AIM OF THE EXERCISE »
From the records below, output exactly the lines running from the line containing "be1 (s.port panel.source).rights.toNat⟩)" through the line containing "takes the clamped", and no others.

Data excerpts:
BEGIN

/-- RIGHTS, EVENTS and MASK, and the attention line: high outside reset exactly while the set and the mask share an
event (R166, R173, R174, R175). -/
def Obligations.PortSettings : Prop :=
  ∀ (src : Source) (s : State),
    (s.accepts src .rights →
      (∀ (n : Nat) (m : Option Byte), (n = 0 ∨ 3 < n) →
        exec (.rights src n m) s = .next ((s.route src .rights).answer src .rights ⟨.badValue, {}, []⟩))
      ∧ ∀ (panel : Panel) (n : Nat), n = sourceNumber panel.source →
          exec (.rights src n none) s
              = .next ((s.route src .rights).answer src .rights
                  ⟨.ok, {}, be1 n ++ be1 (s.port panel.source).rights.toNat⟩)
          ∧ ∀ m : Byte,
              (16 ≤ m.toNat →
                exec (.rights src n (some m)) s
                  = .next ((s.route src .rights).answer src .rights ⟨.badValue, {}, []⟩))
              ∧ (m.toNat < 16 →
                  exec (.rights src n (some m)) s
                    = .next (((s.route src .rights).modifyPort panel.source
                        (fun p => { p with rights := BitVec.ofNat 4 m.toNat })).answer src .rights
                        ⟨.ok, {}, be1 n ++ [m]⟩)))
    ∧ (s.accepts src .events →
        exec (.events src) s
          = .next (((s.route src .events).modifyPort src (fun p => { p with events := 0#12 })).answer src .events
              ⟨.ok, {}, be2 (s.port src).events.toNat⟩))
    ∧ (s.accepts src .mask → ∀ m : BitVec 16,
        exec (.mask src m) s
          = .next (((s.route src .mask).modifyPort src (fun p => { p with mask := m.setWidth 12 })).answer src .mask
              ⟨.ok, {}, be2 (m.setWidth 12).toNat⟩))
    ∧ (s.attention src = true ↔ s.inReset = false ∧ (s.port src).events &&& (s.port src).mask ≠ 0#12)

/-- PROFILE-SET and PROFILE-GET: BAD-VALUE for a number the table does not have; otherwise the field takes the clamped
value, the same value is read back, and every other field stays (R178, R179). The numbers, the ranges and the clamps across a
gap are the table's. -/
def Obligations.ProfileFieldsAreSet : Prop :=
  (∀ (src : Source) (s : State) (n : Nat) (v : Int),
    (fieldOf n = none →
      (s.accepts src .profileSet →
        exec (.profileSet src n v) s
          = .next ((s.route src .profileSet).answer src .profileSet ⟨.badValue, {}, []⟩))
      ∧ (s.accepts src .profileGet →
          exec (.profileGet src n) s
            = .next ((s.route src .profileGet).answer src .profileGet ⟨.badValue, {}, []⟩)))
    ∧ ∀ f, fieldOf n = some f →
        (s.accepts src .profileGet →
          exec (.profileGet src n) s
            = .next ((s.route src .profileGet).answer src .profileGet
                ⟨.ok, {}, be1 n ++ encProfileValue (s.ps.profile.get f)⟩))
        ∧ (s.accepts src .profileSet →
            ∃ p : Profile,
              exec (.profileSet src n v) s
                = .next (((s.route src .profileSet).withPs { s.ps with profile := p }).answer src .profileSet
                    ⟨.ok, { clamped := f.range.clamp v != v }, be1 n ++ encProfileValue (f.range.clamp v)⟩)
              ∧ p.get f = f.range.clamp v ∧ ∀ g, g ≠ f → p.get g = s.ps.profile.get g))
  ∧ (∀ n : Nat, (fieldOf n).isSome = true ↔
      n ≤ 0x02 ∨ (0x08 ≤ n ∧ n ≤ 0x0D) ∨ (0x10 ≤ n ∧ n ≤ 0x12) ∨ (0x20 ≤ n ∧ n ≤ 0x3A) ∨ (0x40 ≤ n ∧ n ≤ 0x4E)
        ∨ (0x50 ≤ n ∧ n ≤ 0x55) ∨ (0x58 ≤ n ∧ n ≤ 0x5A) ∨ (0x60 ≤ n ∧ n ≤ 0x63))
  ∧ (∀ (m n : Nat) (f : ProfileField), fieldOf m = some f → fieldOf n = some f → m = n)
  ∧ (∀ (p : Profile) (v : Int),
      (∀ x ∈ [((0x00 : Nat), (20 : Int), (200 : Int), (p.tolerance : Int)), (0x01, 0, 1, if p.fold = true then 1 else 0),
          (0x02, -60, -20, p.voiceThreshold), (0x08, 500, 4000, (p.lead : Int)), (0x09, 0, 2000, (p.tail : Int)),
          (0x0A, 1, 4, (p.staged.rows : Int)), (0x0B, 0, 16, (p.staged.rowGap : Int)),
          (0x0C, 0, 128, (p.staged.margin : Int)), (0x0D, 0, 15, (p.staged.scrollFrames : Int)),
          (0x11, 0, 720, (p.staged.hl : Int)), (0x28, 0, 255, (p.staged.setP1.outline.blue : Int)),
          (0x2D, 0, 255, (p.staged.setP2.sung.green : Int)), (0x32, 0, 255, (p.staged.setBoth.unsung.red : Int)),
          (0x40, 0, 255, (p.staged.perfect.red : Int)), (0x44, 0, 255, (p.staged.good.green : Int)),
          (0x48, 0, 255, (p.staged.fair.blue : Int)), (0x49, 0, 255, (p.staged.miss.red : Int)),
          (0x4D, 0, 255, (p.staged.background.green : Int)), (0x50, 0, 16, (p.staged.tickerGlyph : Int)),
          (0x51, 0, 16, (p.staged.tickerBox : Int)), (0x52, 0, 16, (p.staged.lyricGlyph : Int)),
          (0x53, 0, 16, (p.staged.lyricBox : Int)), (0x54, 0, 16, (p.staged.meterGlyph : Int)),
          (0x55, 0, 16, (p.staged.meterBox : Int)), (0x58, 1, 5, (p.tickerCount : Int)),
          (0x59, 1, 8, (p.tickerSpeed : Int)), (0x5A, 1500, 6000, (p.future : Int)),
          (0x61, 20, 200, (p.syncWindow : Int)), (0x62, 0, 30000, (p.resultHold : Int))],
        ∃ f, fieldOf x.1 = some f ∧ f.range.clamp v = max x.2.1 (min x.2.2.1 v) ∧ p.get f = x.2.2.2)
      ∧ (∀ n f, (0x20 ≤ n ∧ n ≤ 0x3A) ∨ (0x40 ≤ n ∧ n ≤ 0x4E) → fieldOf n = some f →
          f.range.clamp v = max 0 (min 255 v))
      ∧ (∃ f, fieldOf 0x10 = some f ∧ p.get f = p.staged.ht
          ∧ f.range.clamp v = if v ≤ 11 then 0 else if v ≤ 24 then 24 else min 64 v)
      ∧ (∃ f, fieldOf 0x12 = some f ∧ p.get f = p.staged.hm
          ∧ f.range.clamp v = if v ≤ 23 then 0 else if v ≤ 48 then 48 else min 160 v)
      ∧ (∃ f, fieldOf 0x60 = some f ∧ p.get f = p.promote
          ∧ f.range.clamp v = if v ≤ 0 then 0 else if v ≤ 2 then 2 else min 60 v)
      ∧ ∃ f, fieldOf 0x63 = some f ∧ p.get f = p.defaultRights.toNat ∧ f.range.clamp v = v % 16)
  ∧ ∀ (p : Profile) (k : Nat) (c : Rgb),
      (([p.staged.setP1.unsung, p.staged.setP1.sung, p.staged.setP1.outline, p.staged.setP2.unsung,
          p.staged.setP2.sung, p.staged.setP2.outline, p.staged.setBoth.unsung, p.staged.setBoth.sung,
          p.staged.setBoth.outline] : List Rgb)[k]? = some c →
        (∃ f, fieldOf (0x20 + 3 * k) = some f ∧ p.get f = c.red)
          ∧ (∃ f, fieldOf (0x21 + 3 * k) = some f ∧ p.get f = c.green)
          ∧ ∃ f, fieldOf (0x22 + 3 * k) = some f ∧ p.get f = c.blue)
      ∧ (([p.staged.perfect, p.staged.good, p.staged.fair, p.staged.miss, p.staged.background] : List Rgb)[k]? = some c →
          (∃ f, fieldOf (0x40 + 3 * k) = some f ∧ p.get f = c.red)
            ∧ (∃ f, fieldOf (0x41 + 3 * k) = some f ∧ p.get f = c.green)
            ∧ ∃ f, fieldOf (0x42 + 3 * k) = some f ∧ p.get f = c.blue)
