-- ==== Sys2Proof/Laws/Frames.lean ====
section
/-! SUPPORT. What each shared operation leaves as it was, block by block. -/

namespace Sys2Proof.Machine

/-! ### modifyPort -/

@[simp] theorem State.modifyPort_pending (s : State) (src : Source) (f : Port → Port) : (s.modifyPort src f).pending = s.pending := rfl
@[simp] theorem State.modifyPort_inReset (s : State) (src : Source) (f : Port → Port) : (s.modifyPort src f).inReset = s.inReset := rfl
@[simp] theorem State.modifyPort_qm (s : State) (src : Source) (f : Port → Port) : (s.modifyPort src f).qm = s.qm := rfl
@[simp] theorem State.modifyPort_sl (s : State) (src : Source) (f : Port → Port) : (s.modifyPort src f).sl = s.sl := rfl
@[simp] theorem State.modifyPort_sc (s : State) (src : Source) (f : Port → Port) : (s.modifyPort src f).sc = s.sc := rfl
@[simp] theorem State.modifyPort_pt (s : State) (src : Source) (f : Port → Port) : (s.modifyPort src f).pt = s.pt := rfl
@[simp] theorem State.modifyPort_su (s : State) (src : Source) (f : Port → Port) : (s.modifyPort src f).su = s.su := rfl
@[simp] theorem State.modifyPort_lr (s : State) (src : Source) (f : Port → Port) : (s.modifyPort src f).lr = s.lr := rfl
@[simp] theorem State.modifyPort_tu (s : State) (src : Source) (f : Port → Port) : (s.modifyPort src f).tu = s.tu := rfl
@[simp] theorem State.modifyPort_mu (s : State) (src : Source) (f : Port → Port) : (s.modifyPort src f).mu = s.mu := rfl
@[simp] theorem State.modifyPort_vc (s : State) (src : Source) (f : Port → Port) : (s.modifyPort src f).vc = s.vc := rfl
@[simp] theorem State.modifyPort_ps (s : State) (src : Source) (f : Port → Port) : (s.modifyPort src f).ps = s.ps := rfl

/-! ### put -/

@[simp] theorem State.put_pending (s : State) (src : Source) (pl : Place) (r : Reply) : (s.put src pl r).pending = s.pending := rfl
@[simp] theorem State.put_inReset (s : State) (src : Source) (pl : Place) (r : Reply) : (s.put src pl r).inReset = s.inReset := rfl
@[simp] theorem State.put_qm (s : State) (src : Source) (pl : Place) (r : Reply) : (s.put src pl r).qm = s.qm := rfl
@[simp] theorem State.put_sl (s : State) (src : Source) (pl : Place) (r : Reply) : (s.put src pl r).sl = s.sl := rfl
@[simp] theorem State.put_sc (s : State) (src : Source) (pl : Place) (r : Reply) : (s.put src pl r).sc = s.sc := rfl
@[simp] theorem State.put_pt (s : State) (src : Source) (pl : Place) (r : Reply) : (s.put src pl r).pt = s.pt := rfl
@[simp] theorem State.put_su (s : State) (src : Source) (pl : Place) (r : Reply) : (s.put src pl r).su = s.su := rfl
@[simp] theorem State.put_lr (s : State) (src : Source) (pl : Place) (r : Reply) : (s.put src pl r).lr = s.lr := rfl
@[simp] theorem State.put_tu (s : State) (src : Source) (pl : Place) (r : Reply) : (s.put src pl r).tu = s.tu := rfl
@[simp] theorem State.put_mu (s : State) (src : Source) (pl : Place) (r : Reply) : (s.put src pl r).mu = s.mu := rfl
@[simp] theorem State.put_vc (s : State) (src : Source) (pl : Place) (r : Reply) : (s.put src pl r).vc = s.vc := rfl
@[simp] theorem State.put_ps (s : State) (src : Source) (pl : Place) (r : Reply) : (s.put src pl r).ps = s.ps := rfl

END

TASK RESULT »
                  ⟨.ok, {}, be1 n ++ be1 (s.port panel.source).rights.toNat⟩)
          ∧ ∀ m : Byte,
              (16 ≤ m.toNat →
                exec (.rights src n (some m)) s
                  = .next ((s.route src .rights).answer src .rights ⟨.badValue, {}, []⟩))
              ∧ (m.toNat < 16 →
                  exec (.rights src n (some m)) s
                    = .next (((s.route src .rights).modifyPort panel.source
                        (fun p => { p with rights := BitVec.ofNat 4 m.toNat })).answer src .rights
                        ⟨.ok, {}, be1 n ++ [m]⟩)))
    ∧ (s.accepts src .events →
        exec (.events src) s
          = .next (((s.route src .events).modifyPort src (fun p => { p with events := 0#12 })).answer src .events
              ⟨.ok, {}, be2 (s.port src).events.toNat⟩))
    ∧ (s.accepts src .mask → ∀ m : BitVec 16,
        exec (.mask src m) s
          = .next (((s.route src .mask).modifyPort src (fun p => { p with mask := m.setWidth 12 })).answer src .mask
              ⟨.ok, {}, be2 (m.setWidth 12).toNat⟩))
    ∧ (s.attention src = true ↔ s.inReset = false ∧ (s.port src).events &&& (s.port src).mask ≠ 0#12)

/-- PROFILE-SET and PROFILE-GET: BAD-VALUE for a number the table does not have; otherwise the field takes the clamped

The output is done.